Ellen Bontje

Personal information
- Full name: Petronella Theodora Maria Bontje
- Born: 11 June 1958 (age 68) Hilversum, North Holland

Medal record
Equestrian
Representing the Netherlands
Olympic Games
| Silver medal – second place | 1992 Barcelona | Team dressage |
| Silver medal – second place | 2000 Sydney | Team dressage |
World Championships
| Silver medal – second place | 1994 The Hague | Team dressage |
| Silver medal – second place | 1998 Rome | Team dressage |
European Championships
| Silver medal – second place | 1995 Mondorf | Team dressage |
| Silver medal – second place | 1997 Verden | Team dressage |
| Silver medal – second place | 1999 Arnhem | Team dressage |
| Silver medal – second place | 2001 Verden | Team dressage |
| Bronze medal – third place | 1991 Donaueschingen | Team dressage |

= Ellen Bontje =

Dutch equestrian (born 1958)

Petronella Theodora Maria "Ellen" Bontje (born 11 June 1958 in Hilversum, North Holland) is an equestrian from The Netherlands, who won the silver medal in the Team Dressage Event at the 2000 Olympic Games in Sydney, Australia. She did so alongside Anky van Grunsven, Coby van Baalen, and Arjen Teeuwissen. In the individual competition Bontje finished in sixth position.

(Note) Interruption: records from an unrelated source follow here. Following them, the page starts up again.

-- ==== Sys2Proof/Machine/Bits.lean ====
section
/-! DEFINITION. The word operations of rule R8 of spec/00_scope.md that Lean's BitVec does not spell the spec's way, the boolean vocabulary `ch`, `maj`,
`parity` of rule R12, and the byte-sequence operations of R8. Addition, and, or, exclusive or and complement are BitVec's own, modulo 2^n. -/

namespace Sys2Proof.Machine

/-- `rotl_n(x, k) = shl_n(x, k) | shr_n(x, n-k)` for 0 < k < n (R8). -/
def rotl {n : Nat} (x : BitVec n) (k : Nat) : BitVec n := (x <<< k) ||| (x >>> (n - k))

/-- `rotr_n(x, k) = shr_n(x, k) | shl_n(x, n-k)` for 0 < k < n (R8). -/
def rotr {n : Nat} (x : BitVec n) (k : Nat) : BitVec n := (x >>> k) ||| (x <<< (n - k))

/-- `shr_n(x, k)`: zeros shifted in at the top (R8). -/
def shr {n : Nat} (x : BitVec n) (k : Nat) : BitVec n := x >>> k

/-- `ch(x, y, z) = (x & y) | (~x & z)` (R12). -/
def ch {n : Nat} (x y z : BitVec n) : BitVec n := (x &&& y) ||| (~~~x &&& z)

/-- `maj(x, y, z) = (x & y) | (x & z) | (y & z)` (R12). -/
def maj {n : Nat} (x y z : BitVec n) : BitVec n := (x &&& y) ||| (x &&& z) ||| (y &&& z)

/-- `parity(x, y, z) = x ^ y ^ z` (R12). -/
def parity {n : Nat} (x y z : BitVec n) : BitVec n := x ^^^ y ^^^ z

/-- `zext_64(v)` of a 32-bit word (R8). -/
def zext64 (v : Word32) : Word64 := v.setWidth 64

/-- `trunc_32(v)` of a 64-bit word (R8). -/
def trunc32 (v : Word64) : Word32 := v.setWidth 32

/-- `zeros(n)`: n bytes 0x00 (R8). -/
def zeros (n : Nat) : List Byte := List.replicate n 0

/-- `rep(b, n)`: n copies of byte b (R8). -/
def rep (b : Byte) (n : Nat) : List Byte := List.replicate n b

/-- `a xor b` on equal-length byte sequences (R8). -/
def xorBytes (a b : List Byte) : List Byte := List.zipWith (· ^^^ ·) a b

/-- `ceil_div(a, b) = (a +int b -int 1) div b` (R8). -/
def ceilDiv (a b : Nat) : Nat := (a + b - 1) / b

end Sys2Proof.Machine
end

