-- ==== Sys2Proof/Certificates/Slice0/Obligations.lean ====
section
/-! DEFINITION. The statements about the model, each a rule of spec/ or a consequence of rules, for the provers. The helpers they are written with come
first, under Sys2Proof.Statement; "idle" is BUSY = 0. -/

namespace Sys2Proof.Statement

open Sys2Proof.Machine

/-- `s` after the command word `w` was accepted and has completed: CMD holds `w`; BUSY 0, DONE 1, ERR 0, ECODE 0; WDROP as it was (R214, R215). -/
def finished (w : Word32) (s : State) : State :=
  { s with cmd := w, status := { busy := false, done := true, err := false, ecode := 0, wdrop := s.status.wdrop } }

/-- `s` after a rejection with code number `c`: DONE 0, ERR 1, ECODE `c`; everything else as it was (R212). -/
def rejectedWith (c : BitVec 4) (s : State) : State :=
  { s with status := { busy := s.status.busy, done := false, err := true, ecode := c, wdrop := s.status.wdrop } }

/-- `s` with H, BLK and the hidden scratch zero (R30). -/
def cleared (s : State) : State :=
  { s with h := .replicate 8 0, blk := .replicate 128 0, w := .replicate 80 0, k0 := .replicate 128 0,
           ih := .replicate 64 0, u := .replicate 64 0, t := .replicate 64 0 }

/-- R76: one of its four conditions makes the word illegal. -/
def illegalWord (w : Word32) : Prop :=
  w.extractLsb' 6 26 ≠ 0 ∨ w.extractLsb' 0 4 = 0 ∨ 9 ≤ w.extractLsb' 0 4 ∨ (w.extractLsb' 0 4 = 8 ∧ w.extractLsb' 4 2 ≠ 0)

/-- The 64-byte block of the message "abc", big-endian length (R115). -/
def abcBlock : List Byte := [0x61, 0x62, 0x63, 0x80] ++ List.replicate 59 0 ++ [0x18]

/-- The 128-byte block of the message "abc" (R135). -/
def abcBlockLong : List Byte := [0x61, 0x62, 0x63, 0x80] ++ List.replicate 123 0 ++ [0x18]

/-- The 64-byte block of the message "abc", little-endian length (R147). -/
def abcBlockLittle : List Byte := [0x61, 0x62, 0x63, 0x80] ++ List.replicate 52 0 ++ [0x18] ++ List.replicate 7 0

/-- The whole padded message: message, marker, the fewest zero bytes that make the length a multiple of BS, length field (R155). -/
def paddedMessage (alg : Alg) (m : List Byte) : List Byte :=
  m ++ [0x80] ++ List.replicate ((2 * alg.blockBytes - 1 - alg.lengthBytes - m.length % alg.blockBytes) % alg.blockBytes) 0
    ++ lengthField alg (BitVec.ofNat 64 (m.length * 8))

/-- The blocks of `n` bytes a byte sequence consists of, in order. -/
def blocksOf (n : Nat) (m : List Byte) : List (List Byte) := (List.range (m.length / n)).map fun i => (m.drop (i * n)).take n

/-- `U_(k+1)` of output block `i` (R182): U_1 from salt and index, each later one from the one before. -/
def kdfOutput (alg : Alg) (pw salt : List Byte) (i : Nat) : Nat → List Byte
  | 0 => macBytes alg pw (salt ++ stBe32 (BitVec.ofNat 32 i))
  | k + 1 => macBytes alg pw (kdfOutput alg pw salt i k)

/-- `s` after host writes to the BLK window that put the bytes `b` at `BLK[0]`, `BLK[1]`, …; the bytes beyond keep their value (R28). -/
def loadBlock (b : List Byte) (s : State) : State := { s with blk := Vector.ofFn fun k => b.getD k.val s.blk[k] }

/-- Load the whole blocks of `m`, `bs` bytes each, one by one, and run the command `compress` after each (R190 (d)). -/
def feedBlocks (compress : Instr) (bs : Nat) : Nat → List Byte → State → Option State
  | 0, _, s => some s
  | q + 1, m, s =>
    match exec compress (loadBlock (m.take bs) s) with
    | .next t => feedBlocks compress bs q (m.drop bs) t
    | .fault _ => none
    | .refused _ => none

/-- Some region of the command runs past the top of the address space (R51, R213). -/
def someRegionWraps (i : Instr) (s : State) : Prop :=
  ((i.op = .digest ∨ i.op = .hmac ∨ i.op = .pbkdf) ∧ 2 ^ 32 < s.src.toNat + s.len.toNat) ∨
  ((i.op = .hmac ∨ i.op = .pbkdf) ∧ 2 ^ 32 < s.key.toNat + s.keylen.toNat) ∨
  ((i.op = .storeh ∨ i.op = .digest ∨ i.op = .hmac) ∧ 2 ^ 32 < s.dst.toNat + i.alg.digestBytes) ∨
  (i.op = .pbkdf ∧ 2 ^ 32 < s.dst.toNat + s.outlen.toNat)

/-- The PBKDF output region shares an address with the password or the salt region (R183). -/
def outputSharesAddress (s : State) : Prop :=
  ∃ a : Nat, s.dst.toNat ≤ a ∧ a < s.dst.toNat + s.outlen.toNat ∧
    ((s.key.toNat ≤ a ∧ a < s.key.toNat + s.keylen.toNat) ∨ (s.src.toNat ≤ a ∧ a < s.src.toNat + s.len.toNat))
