@[simp] theorem finalEffect_x (alg : Alg) (s : State) : (finalEffect alg s).x = s.x := rfl
@[simp] theorem finalEffect_cmd (alg : Alg) (s : State) : (finalEffect alg s).cmd = s.cmd := rfl
@[simp] theorem finalEffect_status (alg : Alg) (s : State) : (finalEffect alg s).status = s.status := rfl
@[simp] theorem finalEffect_h (alg : Alg) (s : State) : (finalEffect alg s).h = finalize alg s.h (finalTail alg s) s.len.toNat := rfl
@[simp] theorem finalEffect_blk (alg : Alg) (s : State) : (finalEffect alg s).blk = .replicate 128 0 := rfl
@[simp] theorem finalEffect_w (alg : Alg) (s : State) : (finalEffect alg s).w = .replicate 80 0 := rfl
@[simp] theorem finalEffect_k0 (alg : Alg) (s : State) : (finalEffect alg s).k0 = s.k0 := rfl
@[simp] theorem finalEffect_ih (alg : Alg) (s : State) : (finalEffect alg s).ih = s.ih := rfl
@[simp] theorem finalEffect_u (alg : Alg) (s : State) : (finalEffect alg s).u = s.u := rfl
@[simp] theorem finalEffect_t (alg : Alg) (s : State) : (finalEffect alg s).t = s.t := rfl
@[simp] theorem finalEffect_mem (alg : Alg) (s : State) : (finalEffect alg s).mem = s.mem := rfl
@[simp] theorem finalEffect_inbox (alg : Alg) (s : State) : (finalEffect alg s).inbox = s.inbox := rfl
@[simp] theorem finalEffect_outbox (alg : Alg) (s : State) : (finalEffect alg s).outbox = s.outbox := rfl
@[simp] theorem finalEffect_latency (alg : Alg) (s : State) : (finalEffect alg s).latency = s.latency := rfl
@[simp] theorem finalEffect_remaining (alg : Alg) (s : State) : (finalEffect alg s).remaining = s.remaining := rfl
@[simp] theorem finalEffect_stores (alg : Alg) (s : State) : (finalEffect alg s).stores = s.stores := rfl
@[simp] theorem finalEffect_unread (alg : Alg) (s : State) : (finalEffect alg s).unread = s.unread := rfl
@[simp] theorem finalEffect_freeCount (alg : Alg) (s : State) : (finalEffect alg s).freeCount = s.freeCount := rfl
@[simp] theorem finalEffect_src (alg : Alg) (s : State) : (finalEffect alg s).src = s.src := rfl
@[simp] theorem finalEffect_len (alg : Alg) (s : State) : (finalEffect alg s).len = s.len := rfl
@[simp] theorem finalEffect_dst (alg : Alg) (s : State) : (finalEffect alg s).dst = s.dst := rfl
@[simp] theorem finalEffect_key (alg : Alg) (s : State) : (finalEffect alg s).key = s.key := rfl
@[simp] theorem finalEffect_keylen (alg : Alg) (s : State) : (finalEffect alg s).keylen = s.keylen := rfl
@[simp] theorem finalEffect_rounds (alg : Alg) (s : State) : (finalEffect alg s).rounds = s.rounds := rfl
@[simp] theorem finalEffect_outlen (alg : Alg) (s : State) : (finalEffect alg s).outlen = s.outlen := rfl

@[simp] theorem storehEffect_x (alg : Alg) (s : State) : (storehEffect alg s).x = s.x := rfl
@[simp] theorem storehEffect_cmd (alg : Alg) (s : State) : (storehEffect alg s).cmd = s.cmd := rfl
@[simp] theorem storehEffect_status (alg : Alg) (s : State) : (storehEffect alg s).status = s.status := rfl
@[simp] theorem storehEffect_h (alg : Alg) (s : State) : (storehEffect alg s).h = s.h := rfl
@[simp] theorem storehEffect_blk (alg : Alg) (s : State) : (storehEffect alg s).blk = s.blk := rfl
@[simp] theorem storehEffect_w (alg : Alg) (s : State) : (storehEffect alg s).w = s.w := rfl
@[simp] theorem storehEffect_k0 (alg : Alg) (s : State) : (storehEffect alg s).k0 = s.k0 := rfl
@[simp] theorem storehEffect_ih (alg : Alg) (s : State) : (storehEffect alg s).ih = s.ih := rfl
@[simp] theorem storehEffect_u (alg : Alg) (s : State) : (storehEffect alg s).u = s.u := rfl
@[simp] theorem storehEffect_t (alg : Alg) (s : State) : (storehEffect alg s).t = s.t := rfl
@[simp] theorem storehEffect_mem (alg : Alg) (s : State) : (storehEffect alg s).mem = writeBytes s.mem s.dst.toNat (stateBytes alg s.h) := rfl
@[simp] theorem storehEffect_inbox (alg : Alg) (s : State) : (storehEffect alg s).inbox = s.inbox := rfl
@[simp] theorem storehEffect_outbox (alg : Alg) (s : State) : (storehEffect alg s).outbox = s.outbox := rfl
@[simp] theorem storehEffect_latency (alg : Alg) (s : State) : (storehEffect alg s).latency = s.latency := rfl
@[simp] theorem storehEffect_remaining (alg : Alg) (s : State) : (storehEffect alg s).remaining = s.remaining := rfl
@[simp] theorem storehEffect_stores (alg : Alg) (s : State) : (storehEffect alg s).stores = s.stores := rfl
@[simp] theorem storehEffect_unread (alg : Alg) (s : State) : (storehEffect alg s).unread = s.unread := rfl
@[simp] theorem storehEffect_freeCount (alg : Alg) (s : State) : (storehEffect alg s).freeCount = s.freeCount := rfl
@[simp] theorem storehEffect_src (alg : Alg) (s : State) : (storehEffect alg s).src = s.src := rfl
@[simp] theorem storehEffect_len (alg : Alg) (s : State) : (storehEffect alg s).len = s.len := rfl
@[simp] theorem storehEffect_dst (alg : Alg) (s : State) : (storehEffect alg s).dst = s.dst := rfl
@[simp] theorem storehEffect_key (alg : Alg) (s : State) : (storehEffect alg s).key = s.key := rfl
@[simp] theorem storehEffect_keylen (alg : Alg) (s : State) : (storehEffect alg s).keylen = s.keylen := rfl
@[simp] theorem storehEffect_rounds (alg : Alg) (s : State) : (storehEffect alg s).rounds = s.rounds := rfl
@[simp] theorem storehEffect_outlen (alg : Alg) (s : State) : (storehEffect alg s).outlen = s.outlen := rfl

@[simp] theorem digestEffect_x (alg : Alg) (s : State) : (digestEffect alg s).x = s.x := rfl
@[simp] theorem digestEffect_cmd (alg : Alg) (s : State) : (digestEffect alg s).cmd = s.cmd := rfl
@[simp] theorem digestEffect_status (alg : Alg) (s : State) : (digestEffect alg s).status = s.status := rfl
@[simp] theorem digestEffect_h (alg : Alg) (s : State) : (digestEffect alg s).h = .replicate 8 0 := rfl
@[simp] theorem digestEffect_blk (alg : Alg) (s : State) : (digestEffect alg s).blk = .replicate 128 0 := rfl
@[simp] theorem digestEffect_w (alg : Alg) (s : State) : (digestEffect alg s).w = .replicate 80 0 := rfl
@[simp] theorem digestEffect_k0 (alg : Alg) (s : State) : (digestEffect alg s).k0 = .replicate 128 0 := rfl
@[simp] theorem digestEffect_ih (alg : Alg) (s : State) : (digestEffect alg s).ih = .replicate 64 0 := rfl
@[simp] theorem digestEffect_u (alg : Alg) (s : State) : (digestEffect alg s).u = .replicate 64 0 := rfl
@[simp] theorem digestEffect_t (alg : Alg) (s : State) : (digestEffect alg s).t = .replicate 64 0 := rfl
@[simp] theorem digestEffect_mem (alg : Alg) (s : State) : (digestEffect alg s).mem = writeBytes s.mem s.dst.toNat (digestOutput alg s) := rfl
@[simp] theorem digestEffect_inbox (alg : Alg) (s : State) : (digestEffect alg s).inbox = s.inbox := rfl
@[simp] theorem digestEffect_outbox (alg : Alg) (s : State) : (digestEffect alg s).outbox = s.outbox := rfl
@[simp] theorem digestEffect_latency (alg : Alg) (s : State) : (digestEffect alg s).latency = s.latency := rfl
@[simp] theorem digestEffect_remaining (alg : Alg) (s : State) : (digestEffect alg s).remaining = s.remaining := rfl
@[simp] theorem digestEffect_stores (alg : Alg) (s : State) : (digestEffect alg s).stores = s.stores := rfl
@[simp] theorem digestEffect_unread (alg : Alg) (s : State) : (digestEffect alg s).unread = s.unread := rfl
@[simp] theorem digestEffect_freeCount (alg : Alg) (s : State) : (digestEffect alg s).freeCount = s.freeCount := rfl
@[simp] theorem digestEffect_src (alg : Alg) (s : State) : (digestEffect alg s).src = s.src := rfl
@[simp] theorem digestEffect_len (alg : Alg) (s : State) : (digestEffect alg s).len = s.len := rfl
@[simp] theorem digestEffect_dst (alg : Alg) (s : State) : (digestEffect alg s).dst = s.dst := rfl
@[simp] theorem digestEffect_key (alg : Alg) (s : State) : (digestEffect alg s).key = s.key := rfl
@[simp] theorem digestEffect_keylen (alg : Alg) (s : State) : (digestEffect alg s).keylen = s.keylen := rfl
@[simp] theorem digestEffect_rounds (alg : Alg) (s : State) : (digestEffect alg s).rounds = s.rounds := rfl
@[simp] theorem digestEffect_outlen (alg : Alg) (s : State) : (digestEffect alg s).outlen = s.outlen := rfl

@[simp] theorem hmacEffect_x (alg : Alg) (s : State) : (hmacEffect alg s).x = s.x := rfl
@[simp] theorem hmacEffect_cmd (alg : Alg) (s : State) : (hmacEffect alg s).cmd = s.cmd := rfl
@[simp] theorem hmacEffect_status (alg : Alg) (s : State) : (hmacEffect alg s).status = s.status := rfl
@[simp] theorem hmacEffect_h (alg : Alg) (s : State) : (hmacEffect alg s).h = .replicate 8 0 := rfl
@[simp] theorem hmacEffect_blk (alg : Alg) (s : State) : (hmacEffect alg s).blk = .replicate 128 0 := rfl
@[simp] theorem hmacEffect_w (alg : Alg) (s : State) : (hmacEffect alg s).w = .replicate 80 0 := rfl
@[simp] theorem hmacEffect_k0 (alg : Alg) (s : State) : (hmacEffect alg s).k0 = .replicate 128 0 := rfl
@[simp] theorem hmacEffect_ih (alg : Alg) (s : State) : (hmacEffect alg s).ih = .replicate 64 0 := rfl
@[simp] theorem hmacEffect_u (alg : Alg) (s : State) : (hmacEffect alg s).u = .replicate 64 0 := rfl
@[simp] theorem hmacEffect_t (alg : Alg) (s : State) : (hmacEffect alg s).t = .replicate 64 0 := rfl
@[simp] theorem hmacEffect_mem (alg : Alg) (s : State) : (hmacEffect alg s).mem = writeBytes s.mem s.dst.toNat (hmacOutput alg s) := rfl
@[simp] theorem hmacEffect_inbox (alg : Alg) (s : State) : (hmacEffect alg s).inbox = s.inbox := rfl
@[simp] theorem hmacEffect_outbox (alg : Alg) (s : State) : (hmacEffect alg s).outbox = s.outbox := rfl
@[simp] theorem hmacEffect_latency (alg : Alg) (s : State) : (hmacEffect alg s).latency = s.latency := rfl
@[simp] theorem hmacEffect_remaining (alg : Alg) (s : State) : (hmacEffect alg s).remaining = s.remaining := rfl
@[simp] theorem hmacEffect_stores (alg : Alg) (s : State) : (hmacEffect alg s).stores = s.stores := rfl
@[simp] theorem hmacEffect_unread (alg : Alg) (s : State) : (hmacEffect alg s).unread = s.unread := rfl
@[simp] theorem hmacEffect_freeCount (alg : Alg) (s : State) : (hmacEffect alg s).freeCount = s.freeCount := rfl
@[simp] theorem hmacEffect_src (alg : Alg) (s : State) : (hmacEffect alg s).src = s.src := rfl
@[simp] theorem hmacEffect_len (alg : Alg) (s : State) : (hmacEffect alg s).len = s.len := rfl
@[simp] theorem hmacEffect_dst (alg : Alg) (s : State) : (hmacEffect alg s).dst = s.dst := rfl
@[simp] theorem hmacEffect_key (alg : Alg) (s : State) : (hmacEffect alg s).key = s.key := rfl
@[simp] theorem hmacEffect_keylen (alg : Alg) (s : State) : (hmacEffect alg s).keylen = s.keylen := rfl
@[simp] theorem hmacEffect_rounds (alg : Alg) (s : State) : (hmacEffect alg s).rounds = s.rounds := rfl
@[simp] theorem hmacEffect_outlen (alg : Alg) (s : State) : (hmacEffect alg s).outlen = s.outlen := rfl

@[simp] theorem pbkdfEffect_x (alg : Alg) (s : State) : (pbkdfEffect alg s).x = s.x := rfl
@[simp] theorem pbkdfEffect_cmd (alg : Alg) (s : State) : (pbkdfEffect alg s).cmd = s.cmd := rfl
@[simp] theorem pbkdfEffect_status (alg : Alg) (s : State) : (pbkdfEffect alg s).status = s.status := rfl
@[simp] theorem pbkdfEffect_h (alg : Alg) (s : State) : (pbkdfEffect alg s).h = .replicate 8 0 := rfl
@[simp] theorem pbkdfEffect_blk (alg : Alg) (s : State) : (pbkdfEffect alg s).blk = .replicate 128 0 := rfl
@[simp] theorem pbkdfEffect_w (alg : Alg) (s : State) : (pbkdfEffect alg s).w = .replicate 80 0 := rfl
@[simp] theorem pbkdfEffect_k0 (alg : Alg) (s : State) : (pbkdfEffect alg s).k0 = .replicate 128 0 := rfl
@[simp] theorem pbkdfEffect_ih (alg : Alg) (s : State) : (pbkdfEffect alg s).ih = .replicate 64 0 := rfl
@[simp] theorem pbkdfEffect_u (alg : Alg) (s : State) : (pbkdfEffect alg s).u = .replicate 64 0 := rfl
@[simp] theorem pbkdfEffect_t (alg : Alg) (s : State) : (pbkdfEffect alg s).t = .replicate 64 0 := rfl
@[simp] theorem pbkdfEffect_mem (alg : Alg) (s : State) : (pbkdfEffect alg s).mem = writeBytes s.mem s.dst.toNat (pbkdfOutput alg s) := rfl
@[simp] theorem pbkdfEffect_inbox (alg : Alg) (s : State) : (pbkdfEffect alg s).inbox = s.inbox := rfl
@[simp] theorem pbkdfEffect_outbox (alg : Alg) (s : State) : (pbkdfEffect alg s).outbox = s.outbox := rfl
@[simp] theorem pbkdfEffect_latency (alg : Alg) (s : State) : (pbkdfEffect alg s).latency = s.latency := rfl
@[simp] theorem pbkdfEffect_remaining (alg : Alg) (s : State) : (pbkdfEffect alg s).remaining = s.remaining := rfl
@[simp] theorem pbkdfEffect_stores (alg : Alg) (s : State) : (pbkdfEffect alg s).stores = s.stores := rfl
@[simp] theorem pbkdfEffect_unread (alg : Alg) (s : State) : (pbkdfEffect alg s).unread = s.unread := rfl
@[simp] theorem pbkdfEffect_freeCount (alg : Alg) (s : State) : (pbkdfEffect alg s).freeCount = s.freeCount := rfl
@[simp] theorem pbkdfEffect_src (alg : Alg) (s : State) : (pbkdfEffect alg s).src = s.src := rfl
@[simp] theorem pbkdfEffect_len (alg : Alg) (s : State) : (pbkdfEffect alg s).len = s.len := rfl
@[simp] theorem pbkdfEffect_dst (alg : Alg) (s : State) : (pbkdfEffect alg s).dst = s.dst := rfl
@[simp] theorem pbkdfEffect_key (alg : Alg) (s : State) : (pbkdfEffect alg s).key = s.key := rfl
@[simp] theorem pbkdfEffect_keylen (alg : Alg) (s : State) : (pbkdfEffect alg s).keylen = s.keylen := rfl
@[simp] theorem pbkdfEffect_rounds (alg : Alg) (s : State) : (pbkdfEffect alg s).rounds = s.rounds := rfl
@[simp] theorem pbkdfEffect_outlen (alg : Alg) (s : State) : (pbkdfEffect alg s).outlen = s.outlen := rfl

@[simp] theorem acceptFor_x (d : Nat) (v : Word32) (s : State) : (acceptFor d v s).x = s.x := rfl
@[simp] theorem acceptFor_cmd (d : Nat) (v : Word32) (s : State) : (acceptFor d v s).cmd = v := rfl
@[simp] theorem acceptFor_status (d : Nat) (v : Word32) (s : State) : (acceptFor d v s).status = statusAccepted s.status := rfl
@[simp] theorem acceptFor_h (d : Nat) (v : Word32) (s : State) : (acceptFor d v s).h = s.h := rfl
@[simp] theorem acceptFor_blk (d : Nat) (v : Word32) (s : State) : (acceptFor d v s).blk = s.blk := rfl
@[simp] theorem acceptFor_w (d : Nat) (v : Word32) (s : State) : (acceptFor d v s).w = s.w := rfl
@[simp] theorem acceptFor_k0 (d : Nat) (v : Word32) (s : State) : (acceptFor d v s).k0 = s.k0 := rfl
@[simp] theorem acceptFor_ih (d : Nat) (v : Word32) (s : State) : (acceptFor d v s).ih = s.ih := rfl
@[simp] theorem acceptFor_u (d : Nat) (v : Word32) (s : State) : (acceptFor d v s).u = s.u := rfl
@[simp] theorem acceptFor_t (d : Nat) (v : Word32) (s : State) : (acceptFor d v s).t = s.t := rfl
@[simp] theorem acceptFor_mem (d : Nat) (v : Word32) (s : State) : (acceptFor d v s).mem = s.mem := rfl
@[simp] theorem acceptFor_inbox (d : Nat) (v : Word32) (s : State) : (acceptFor d v s).inbox = s.inbox := rfl
@[simp] theorem acceptFor_outbox (d : Nat) (v : Word32) (s : State) : (acceptFor d v s).outbox = s.outbox := rfl
@[simp] theorem acceptFor_latency (d : Nat) (v : Word32) (s : State) : (acceptFor d v s).latency = s.latency := rfl
@[simp] theorem acceptFor_remaining (d : Nat) (v : Word32) (s : State) : (acceptFor d v s).remaining = d := rfl
@[simp] theorem acceptFor_stores (d : Nat) (v : Word32) (s : State) : (acceptFor d v s).stores = [] := rfl
@[simp] theorem acceptFor_unread (d : Nat) (v : Word32) (s : State) : (acceptFor d v s).unread = s.unread := rfl
@[simp] theorem acceptFor_freeCount (d : Nat) (v : Word32) (s : State) : (acceptFor d v s).freeCount = s.freeCount := rfl
@[simp] theorem acceptFor_src (d : Nat) (v : Word32) (s : State) : (acceptFor d v s).src = s.src := rfl
@[simp] theorem acceptFor_len (d : Nat) (v : Word32) (s : State) : (acceptFor d v s).len = s.len := rfl
@[simp] theorem acceptFor_dst (d : Nat) (v : Word32) (s : State) : (acceptFor d v s).dst = s.dst := rfl
@[simp] theorem acceptFor_key (d : Nat) (v : Word32) (s : State) : (acceptFor d v s).key = s.key := rfl
@[simp] theorem acceptFor_keylen (d : Nat) (v : Word32) (s : State) : (acceptFor d v s).keylen = s.keylen := rfl
@[simp] theorem acceptFor_rounds (d : Nat) (v : Word32) (s : State) : (acceptFor d v s).rounds = s.rounds := rfl
@[simp] theorem acceptFor_outlen (d : Nat) (v : Word32) (s : State) : (acceptFor d v s).outlen = s.outlen := rfl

Eight years earlier, at the 1992 Olympic Games in Barcelona, Spain, Bontje was also a member of the Dutch team that won the silver medal in the Team Dressage Competition. She competed in three Summer Games for her native country, starting at the
1988 Olympics in Seoul, South Korea.

She has won eight silver medals and one bronze medal in team dressage at various championships.